Akron live review
Akron prizes golden ticket to rare show By David Giffels
One of the things I like about Akron is that we don't take our privileges for granted. We are good children when invited to fortune's table.
So the lobby conversations preceding Tom Waits' Akron Civic Theatre concert Sunday evening generally began with statements of surprise and gratitude that the revered American songwriter had chosen Akron for one of his rare and fabled shows, and how lucky each of us was to have scored a ticket.
A Tom Waits show is not simply a concert. It is an event celebrating a particular kind of cult figure. Waits (recently ranked No. 4 on Paste magazine's listof the 100 best living songwriters) might not be able to fill Quicken Loans Arena, but he will always be able to draw people from all over the country, willing to pay any price to see him. When he feels like playing, that is. Which isn't all that often.
So in the lobby Sunday, there were wide-eyed tales of pounding away at the Ticketmaster Web site on the morning that tickets went on sale, and suddenly being transported into a Wonka-like fourth dimension.
The golden ticket!
There was a realization that virtually all of the 2,500 in attendance had obtained this privilege within seconds of one another -- the show sold out in 10 minutes -- and that people had come from all over the country for this, one of only eight concerts on this tour.
A pair of $65 tickets for Sunday's concert sold for $911 on eBay, after drawing 49 bids.
We met fans who'd flown in from Las Vegas. We learned that Square Records in Highland Square was overrun with out-of-town record hounds killing time Sunday afternoon before the doors opened. We encountered strangers who had no idea such a glorious place as the Akron Civic Theatre existed -- or even Akron, for that matter.
``It's gaudy,'' I overheard someone say as he took in the ornate interior, ``but it works.''
So it was an event, and it was an event within an event.
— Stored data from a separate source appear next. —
/-- A command in flight (R216): its package-wide issue number, the status word and the phase it saw at its arm (R63), what is
left to perform, and the order of the tile that retires with it. -/
structure Cmd where
  id : Nat
  eng : Nat
  kind : CmdKind
  sw : Nat
  phase : Bool
  order : Nat := 0
  elems : List Elem := []
  /-- The code of the lowest failing element so far, and that element's place. -/
  err : Nat := 0
  errIx : Nat := 0
  /-- The buffer or slot it fills, the storage address of its first byte, its byte count. -/
  buf : Nat := 0
  base : Nat := 0
  n : Nat := 0
  flight : Option Nat := none
  deadline : Nat := 0
  /-- A wait on another package (R240). -/
  remote : Bool := false
  /-- The completion word of an XPOST or XFETCH, and the phase that it held once it is armed (R241, R242). -/
  cw : Option Nat := none
  cwArmed : Option Bool := none
  /-- A sync or atomic operation: address, bytes, operands, operation code, element type, whether the old value returns. -/
  va : Nat := 0
  size : Nat := 0
  opd : Nat := 0
  cmp : Nat := 0
  op : Nat := 0
  ty : Nat := 0
  ret : Bool := false
  want : Bool := false
  /-- The base of the sync object of an ACQ, REL or BINDSO; the physical ranges of a BINDSO. -/
  obj : Nat := 0
  ranges : List (Nat × Nat) := []
  scope : Nat := 0
  /-- The code with which the order completes when it is performed, decided at issue. -/
  code : Nat := 0
  /-- The bytes that a CPSLOT gathers before its pattern extracts them (R225). -/
  gather : List Byte := []
  pat : Option (BitVec 576 × Nat) := none
  /-- The ranges of tile SRAM, as address and length, that a CPIN or XFETCH has written so far (R59). -/
  wrote : List (Nat × Nat) := []
  /-- The region cycle of its issue. -/
  issue : Nat := 0
deriving DecidableEq, Repr

/-- An exchange transfer (R234, R238, R310). -/
structure Xfer where
  src : Nat
  dst : Nat
  seq : Nat
  rank : Bool
  km1 : Nat
  words : List Code
  avail : Nat
  restored : Bool := false
  rem : Nat := 0
deriving DecidableEq, Repr

/-- An entry of the record cache (R60): the record's address and its 192 bytes. -/
structure CacheE where
  valid : Bool := false
  va : Nat := 0
  data : List Byte := []
deriving DecidableEq, Repr

/-- A record fetch in progress or ended (R214): the address, the outcome when it is known (0: cached; else a code), and the timebase
reading past which a wait for another package ends (R61). -/
structure Fetch where
  va : Nat
  done : Option Nat := none
  deadline : Nat := 0
deriving DecidableEq, Repr

/-- What a tile records when one of its orders traps (R290, R292). -/
structure TrapRec where
  cause : Cause
  eng : Nat
  step : Nat
  opd0 : Word
  opd1 : Word
  more : Bool := false
  tret : Option Nat := none
deriving DecidableEq, Repr

/-- What a stow, a cut or a segment entry keeps of a tile beside the layout of the stow and context areas: what that layout
leaves no room for. Notes: log entry 12. -/
structure Kept where
  seg : Seg := {}
  tprev : List Nat := []
  next : List Nat := []
  /-- The readiness of registers and units, and what the next MX order may chain onto. -/
  sb : Store Nat := []
  lastMma : Option Nat := none
  /-- The words and the CRC state of each engine in the open segment. -/
  coloph : List (Nat × BitVec 32) := []
  /-- The barriers that the tile has issued, and the cycle of the last one, by scope. -/
  bars : List (Nat × Nat) := []
  /-- The changes that fall due after it: the end of an UNBIND whose granules are still being read (R227, R313). -/
  effs : List (Nat × Eff) := []
deriving DecidableEq, Repr

/-- The clock of a tile or core (R380): the timebase reading last given, the reading at the latest correction pulse that it has seen,
and the number of that pulse. -/
structure Clock where
  last : Nat := 0
  hold : Nat := 0
  epoch : Nat := 0
deriving DecidableEq, Repr

/-- The tile SRAM, its dirty marks and its error marks at the end of cycle c, kept from the first write of a handler or a copy in until the
next cycle ends (R316). -/
structure AtC where
  sram : List Host.Cell := []
  dirty : Store Bool := []
  ecc : Store Nat := []
deriving DecidableEq, Repr

/-- One physical tile (R10, R44, R145, R204, R249, R292). -/
structure Tile where
  -- scalar and status state
  g : Store Word := []
  sw : Store Word := []
  loops : List LoopE := []
  hflag : Bool := false
  -- vector state
  v : Store VReg := []
  k : Store Mask := []
  q : Store QReg := []
  srseed : Word := 0
  bfxV : BitVec 576 := 0
  bfxS : BitVec 576 := 0
  slotTy : Nat := 0
  fstepV : Nat := 0
  rct : Store (BitVec 16) := []
  -- matrix state, with MX's view of what VX writes and VX's view of rct (R191, R252)
  f : Store (BitVec 32) := []
  nlv : Store Word := []
  nlvA : Store Word := []
  att : Store (BitVec 16) := []
  opmem : Store Byte := []
  claim : Nat := 0
  filling : Nat := 0
  acc : Store Wa := []
  sh0 : Shadow := {}
  sh1 : Shadow := {}
  fstepM : Nat := 0
  /-- The destination of the MX order that issued last, if it was MMA, MMAS or MMUL (R251). -/
  lastMma : Option Nat := none
  qM : Store QReg := []
  seedM : Word := 0
  bfxM : BitVec 576 := 0
  slotTyM : Nat := 0
  rctV : Store (BitVec 16) := []
  -- storage
  sram : List Host.Cell := []
  store : Store Code := []
  bufs : Store Buf := []
  dirty : Store Bool := []
  ecc : Store Nat := []
  /-- What the first store of a handler, or the first bytes of a copy in, have found since the last region cycle ended (R316). -/
  atC : Option AtC := none
  -- engines, tokens, segment
  engs : Store Eng := []
  tokens : Store Nat := []
  seg : Seg := {}
  segcyc : Nat := 0
  frmorg : Nat := 0
  rended : Bool := false
  /-- The engines that each waiting QFENCE stalls, one mask per engine that issues one (R171). -/
  fence : Store Nat := []
  quiet : Bool := false
  stopped : Bool := false
  /-- The engines, one bit each, that an ESTOP of the cycle now ending moves to DRAINING (R13). -/
  estopped : Nat := 0
  lastPre : Nat := 0
  bgate : Option Nat := none
  /-- The timebase reading at which the wait of SQ at a .pod barrier times out (R170). -/
  podDue : Option Nat := none
  /-- The tile holds a record of the present freeze; the ERET of its handler has found TRET.REPLAY = 1 (R296). -/
  inFreeze : Bool := false
  hreplay : Bool := false
  /-- In the current cycle SQ issues after MX, because its word is ACOMMIT or ADISCARD (R173, R275). -/
  sqLate : Bool := false
  /-- What the segment entry keeps beside the entry record (R297). -/
  entry : Kept := {}
  -- readiness: the cycle from which a register or a unit is ready
  sb : Store Nat := []
  /-- The same in handler cycles, and the earliest next handler cycle (R295). -/
  hsb : Store Nat := []
  hnext : Nat := 0
  -- orders, commands, exchange
  flights : List Flight := []
  effs : List (Nat × Eff) := []
  cmds : List Cmd := []
  nextId : Nat := 0
  cache : Store CacheE := []
  fetchCI : Option Fetch := none
  fetchCO : Option Fetch := none
  hold : List Xfer := []
  nxseq : Nat := 0
  -- the trap record (R292) and the record that the current cycle writes
  tcause : Word := 0
  tstep : Word := 0
  topd0 : Word := 0
  topd1 : Word := 0
  tret : Word := 0
  trapNow : Option TrapRec := none
  /-- The engines whose order trapped in the last freeze and has not issued again (R305, THAW), one bit each. -/
  again : Nat := 0
  -- its clock (R380), scrub (R369)
  clk : Clock := {}
  scrub : Option Nat := none
deriving DecidableEq, Repr

/-- The states of a Harness slot (Table 1.4). -/
inductive RSt where
  | free | loaded | running | frozen | stowed
deriving DecidableEq, Repr

/-- The image data of one abstract tile that the Harness slot keeps (R312), with its image's order store for the load. -/
structure TileImg where
  mask : Nat := 0
  start : Nat := 0
  bases : List Nat := []
  handler : Option Nat := none
  decls : Store BufDecl := []
  store : Store Code := []
  data : List (Nat × List Byte) := []
deriving DecidableEq, Repr

/-- A seam declaration (Table 1.6): a column (false) or row boundary, its position and latency. -/
structure SeamDecl where
  row : Bool
  pos : Nat
  lat : Nat
deriving DecidableEq, Repr

/-- A Mymir image as the loader took it in (R39, R40, R47, R48). -/
structure Image where
  w : Nat := 0
  h : Nat := 0
  maxpd : Nat := 0
  hbmch : Nat := 0
  seams : List SeamDecl := []
  tiles : List TileImg := []
  digest : Nat := 0
deriving DecidableEq, Repr

/-- A participant of a group (R280): package, part count, linear instance index, tile index. -/
structure Member where
  pkg : Nat
  parts : Nat
  inst : Nat
  tile : Nat
deriving DecidableEq, Repr

/-- One Harness slot and the region that it holds (R23, R304). -/
structure Slot where
  -- HRPLACE, HRSTAT, HRCTX, HRCLK, HRTRANS (Tables 1.4 and 18.6)
  st : RSt := .free
  px : Nat := 0
  py : Nat := 0
  w : Nat := 0
  h : Nat := 0
  orient : Nat := 0
  ntrap : Nat := 0
  ftile : Nat := 0
  err : Nat := 0
  preq : Bool := false
  handler : Bool := false
  /-- The handler cycle, the tile whose handler has its look next, and a fault in a handler of the cycle (R295). -/
  hcyc : Nat := 0
  hpos : Nat := 0
  hfault : Bool := false
  done : Bool := true
  ctx : Nat := 0
  mhz : Nat := 1500
  mhzNext : Option Nat := none
  root : Nat := 0
  fmt : Nat := 0
  /-- The pending stow also moves the tiles' state away; a replay waits for the commands in flight (Table 18.7). -/
  evictReq : Bool := false
  replaying : Bool := false
  /-- The replay completes a REPLAY command. -/
  replayCmd : Bool := false
  -- the image (R39, R312)
  imgs : Store TileImg := []
  seams : List SeamDecl := []
  maxpd : Nat := 0
  hbmch : Nat := 0
  digest : Nat := 0
  -- the launch (R279, R285)
  vif : Nat := 0
  lid : Nat := 0
  jobid : Nat := 0
  inst : Nat := 0
  ix : Nat := 0
  iy : Nat := 0
  iz : Nat := 0
  lrtab : Nat := 0
  rtmo : Nat := 0
  snapok : Bool := false
  groups : List (List Member) := []
  collCount : Store Nat := []
  world : Nat := 0
  timeoff : Word := 0
  chans : List Nat := []
  prio : Nat := 0
  -- the run: the region cycle, the micro-step within it, landing holds, links, verdict
  rcc : Nat := 0
  pos : Nat := 0
  /-- The barriers and FRAMEs that each tile has issued since job start, and the cycle of the last (R29, R170). -/
  bars : Store Nat := []
  barAt : Store Nat := []
  landLimit : Nat := 0x10000
  landHeld : Nat := 0
  /-- The limit of the current landing hold (R176). -/
  limitNow : Nat := 0x10000
  holding : Bool := false
  flying : List Xfer := []
  links : List (Nat × Nat × Nat) := []
  linkIssues : List (Nat × Nat) := []
  trapped : Bool := false
  frozenAt : Nat := 0
  fz : Bool := false
  tainted : Bool := false
  corrected : Bool := false
  reduced : Bool := false
  /-- Taken in from another package, and not yet placed on this one (R341, R387). -/
  fresh : Bool := false
  evicted : Bool := false
  kept : Store Kept := []
  /-- What the segment-entry records of the stowed tiles keep beside their bytes. -/
  keptEntry : Store Kept := []
  /-- World time at the end of cycle c, as the region's clock enable was last held (R306, R372); 0 before the first cycle. -/
  worldStow : Word := 0
  /-- No region cycle has been performed since it was placed or resumed: the first one sets TIMEOFF (R372). -/
  wakes : Bool := false
  cut : Nat := 0
  held : Bool := false
  /-- A snapshot asks the region to stop at its next segment boundary (R329). -/
  cutReq : Bool := false
  ended : Bool := false
  /-- The timebase as it is about to perform its first region cycle since it was placed or resumed (R287, R372). -/
  tstart : Nat := 0
  /-- The timebase at the last margin report; and the physical tiles that have reported with HRCLK at 400 MHz, each with the timebase
at its first such report (R383). -/
  margin : Option Nat := none
  slow : List (Nat × Nat) := []
  /-- The pass of power shedding that has asked for the region's stow (R371). -/
  shedBy : Nat := 0
  /-- The placer moves the region: it resumes it once it is stowed (R286, R322); the arrival of the node for which it makes room. -/
  moving : Bool := false
  mover : Option Nat := none
deriving DecidableEq, Repr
There is a Tom Waits ``type,'' a sort of carefully outfitted midcareer beatnik drawn to the gravelly, cinematic, bordello-troubadour character Waits embodies. (There haven't been this many porkpie hats in downtown Akron since the Hatterie up and moved.)
And so, for us natives who commiserated in the lobby, the question was inevitable: Why Akron?
We do this. It's our nature.
When people say they chose Akron of their own free will, especially for such a special event, we stop to ask why.
I had speculated about this myself in the weeks since I scored my golden ticket and had come up with a pretty decent body of evidence. For years, one of Waits' main sidemen was horn player Ralph Carney, who grew up here and began his career playing with Akron New Wave oddballs Tin Huey. And Waits has a long association with Jim Jarmusch, the iconoclastic Akron-born filmmaker. (Both artists wear their Akron-ness with pride.)
He also worked with the late Robert Quine, a relentlessly inventive guitarist and yet another Akron native.
But those are literal connections. I like to believe Waits chose Akron for stylistic reasons, the very same reasons that prompt this question in the first place. The idea that it is a place with shaky confidence, gritty and beat-down, but doggedly optimistic. These could well be the adjectives describing a character in one of Waits' songs.
But just to keep us honest, we learned last week that Waits had added a surprise midnight show in Cleveland on Sunday. So even as we reveled in our privilege, we could not avoid the realization that he was gracing us with his presence while a limousine idled at the backstage door, ready to whisk our hero out of town before his boot heels had cooled.
We realized that Cleveland, once again, would manage to stick its fingers into our cake.
And, yeah, it seems as though Tom Waits understood us so well that he chose us on purpose just so he could write that bittersweet ending.